The standalone document declaration does have an impact on
well-formedness (see Entity Declared in section 4.1 [p.33]),
and on non-validating processor when reading parameter
entities.
-- oYIag.70876$wl.3...@text.news.blueyonder.co.uk

As far as the specification reference is concerned, I meant the
following paragraph in particular:

Note that non-validating processors are not obligated to to
read and process entity declarations occurring in parameter
entities or in the external subset; for such documents, the
rule that an entity must be declared is a well-formedness
constraint only if standalone='yes'.
-- 4.1 Character and Entity References, XML 1.0, 3rd ed.

As the document under discussion is not a standalone document and we are
dealing with non-validating processors, it is not a well-formedness
error to encounter a reference to an undeclared entity (I've explained
all of this before).
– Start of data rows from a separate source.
-- ==== Sys2Proof/Machine/Groups.lean ====
section
/-! DEFINITION. Groups (11): CONTRIBUTE, REDUCE, COLLECT, GROUP_BARRIER, DISPATCH, COMBINE; the messages between engines
(R251, R258-R267); BARRIER and its deck arrivals (02 R72-R76). -/

namespace Sys2Proof.Machine
namespace State

/-! Places and messages. -/

/-- Address of the slot area part of a LOCAL rank (R247). -/
def slotBase (g : Group) (r : Nat) : Nat :=
  g.slotArea.toNat + ((localRanks g).filter (· < r)).length * slotPartBytes g

/-- Contribution slot of rank r for chunk c at its owner, and the owner's retention slot (R247). -/
def slotOfRank (g : Group) (c r : Nat) : Nat :=
  slotBase g (c % g.m) + (c % g.slotDepth * g.m + r) * chunkBytes g
def retention (g : Group) (c : Nat) : Nat :=
  slotBase g (c % g.m) + g.m * g.slotDepth * chunkBytes g + c / g.m * resultBytes g

/-- The member record of a rank. -/
def member (g : Group) (r : Nat) : Member := g.members.getD r ⟨0, 0, none, none⟩

/-- The route on which this engine reaches a member: its own, a deck peer's, or its remote window's (02 R45). -/
def memberRoute (m : Member) : Nat :=
  match m.place with
  | none => m.recv.toNat / 2 ^ 56
  | some (.deck d) => 0x30 + d
  | some (.conn _) => 0x40 + m.win.getD 0

/-- Where byte a of a member's own engine lies: here, on a deck peer, or behind a connection (R245, log entry 26). -/
def memberLoc (s : State) (p : Nat) (xl : List Xlat) (m : Member) (a : Nat) : Option (Target × Nat) :=
  match m.place with
  | none => s.locate p xl a
  | some (.conn c) => some (.remote c, a)
  | some (.deck d) => some (.deck d p, if a / 2 ^ 56 = 0x20 then a % 2 ^ 56 else a)

/-- The way to a member leads nowhere any more (02 R56). -/
def memberLost (s : State) (p : Nat) (m : Member) : Bool :=
  match m.place with
  | none => s.routeLost p (m.recv.toNat / 2 ^ 56)
  | some (.conn c) => !(s.ports.conns.any fun x => x.conn == c && x.isOpen)
  | some (.deck d) => (s.deckDir d).isNone

/-- Read at a member's area. -/
def memberGot (s : State) (j : Work) (m : Member) (a n : Nat) : Got (List Byte) :=
  if s.memberLost j.part m then .bad 0x48 (memberRoute m) (routeUnit (memberRoute m))
  else match (List.range n).mapM fun i => s.memberLoc j.part j.xlat m (a + i) with
    | none => .wait (s.unplaced j.part j.xlat ((List.range n).map fun i => a + i)) []
    | some ts => s.look j.seen (memberRoute m) ts

/-- Bytes with the element each belongs to, at their places; none while one has no place. -/
def memberPlace (s : State) (p : Nat) (xl : List Xlat) (m : Member) (a : Nat) (bs : List (Byte × Nat)) : Option (List Put8) :=
  ((List.range bs.length).zip bs).mapM fun x =>
    (s.memberLoc p xl m (a + x.1)).map fun t => { target := t.1, addr := t.2, val := x.2.1.toNat, elem := x.2.2 }

/-- Pages of this engine that bytes at a member's area wait for. -/
def memberPages (s : State) (j : Job) (m : Member) (a n : Nat) : List Nat :=
  if m.place.isNone then s.unplaced j.part j.xlat ((List.range n).map fun i => a + i) else []

/-- The same at an address of this engine. -/
def elemPlace (s : State) (j : Job) (a : Nat) (bs : List (Byte × Nat)) : Option (List Put8) :=
  s.memberPlace j.part j.xlat ⟨0, 0, none, none⟩ a bs

/-- The first group that carries a tag: partitions ascending (log entry 27). -/
def groupByTag (s : State) (tag : Nat) : Option (Nat × Group) :=
  (List.range 9).findSome? fun p => ((s.part p).groups.find? (·.tag == tag)).map fun g => (p, g)

def epochNow (g : Group) : Nat := g.epoch % 2 ^ 32
def epochNext (g : Group) : Nat := (g.epoch + 1) % 2 ^ 32

/-- Act on a message that has been taken: one for no group, for an ended epoch or for an ABORTED group is discarded; one for
the next epoch waits for this engine to open it. -/
def onMsg (s : State) (m : Msg) (tag epoch : Nat) (f : State → Nat → Group → State) : State :=
  if !s.ports.inbox.contains m then s else
  let s1 := { s with ports := { s.ports with inbox := s.ports.inbox.erase m } }
  match s.groupByTag tag with
  | none => s1
  | some (p, g) =>
    if g.state = .aborted then s1
    else if epoch = epochNext g then s
    else if epoch = epochNow g then f s1 p g
    else s1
That Firefox and Opera do report errors is
complicated in part[1] by the presence of a public identifier; this
identifier will match entries in their internal catalogues, resulting in
the definition of entities common to XHTML (á, and the like). The
external subset itself is ignored.

<supposition>The public identifier, and the subsequent use of internal
definitions, produces behaviour somewhat like the processing of an
internal subset. As the TestText entity isn't defined in that internal
DTD, the later reference is considered an error.</>

If validation against the XHTML Basic DTD is desired, then perhaps the
internal subset should define the TestText entity:

<!DOCTYPE html PUBLIC "-//W3C//DTD XHTML Basic 1.0//EN"
"http://www.w3.org/TR/xhtml-basic/xhtml-basic10.dtd" [
<!ENTITY TestText "This is some test text">
]>

>> Your opinion on the matter is irrelevant. The required behaviour is
>> what it is. Validating processors must read and process the
>> complete DTD, and any external parsed entities. Non-validating
>> processors are only required to process the internal subset (if
>> present) up to the first unread parameter entity (except when
>> processing a standalone document).
>
> b.s. - and a plain one.

If that's your opinion, then why don't you suggest to the W3C that the
next major version of XML makes processing external markup declarations
a requirement? If they say that doing so would be a bad idea, ask them
why they think so. Certainly stop bitching about it here. It won't
change anything, I don't care what you think about the W3C, and I doubt
anyone else does, either.

[snip]

Mike

[1] ...complicated in part

Firefox features a bug that causes a well-formedness error to
be raised for non-standalone documents containing undeclared
entities. Opera acts correctly in this instance by bypassing
the reference. Remove the public identifier and compare the
behaviour of both browsers.

VK

unread,

Jun 1, 2006, 1:03:12 PM6/1/06

to

Michael Winter wrote:
<snip>

Leaving out the "facts" in your post: just simply look at you. On the
run of this branch you fighting for the holly right of XML processor do
not process external DTD subsets. And you are fighting for it as it was
a vital part of XML mechanics. You don't want for XML a freedom to
neglect linked XSL templates; you don't want it to be able to skip on
loading stylesheets. Everything else - but for the right to not load
external DTD's you are ready to read all available specs upside down
and by diagonal.

This alone is the best proof of the real reason of the "DTD issue" I
spelled several times already.

And sorry, I'm opting out on the theoretical discussion "XML processor
has rights to disregard selectively some linked resources such as...".
That's too much crazy to follow.

Paragraphs 2.8 and 2.9 to start with, the rest of the Web to continue -
whoever wants to continue by himself.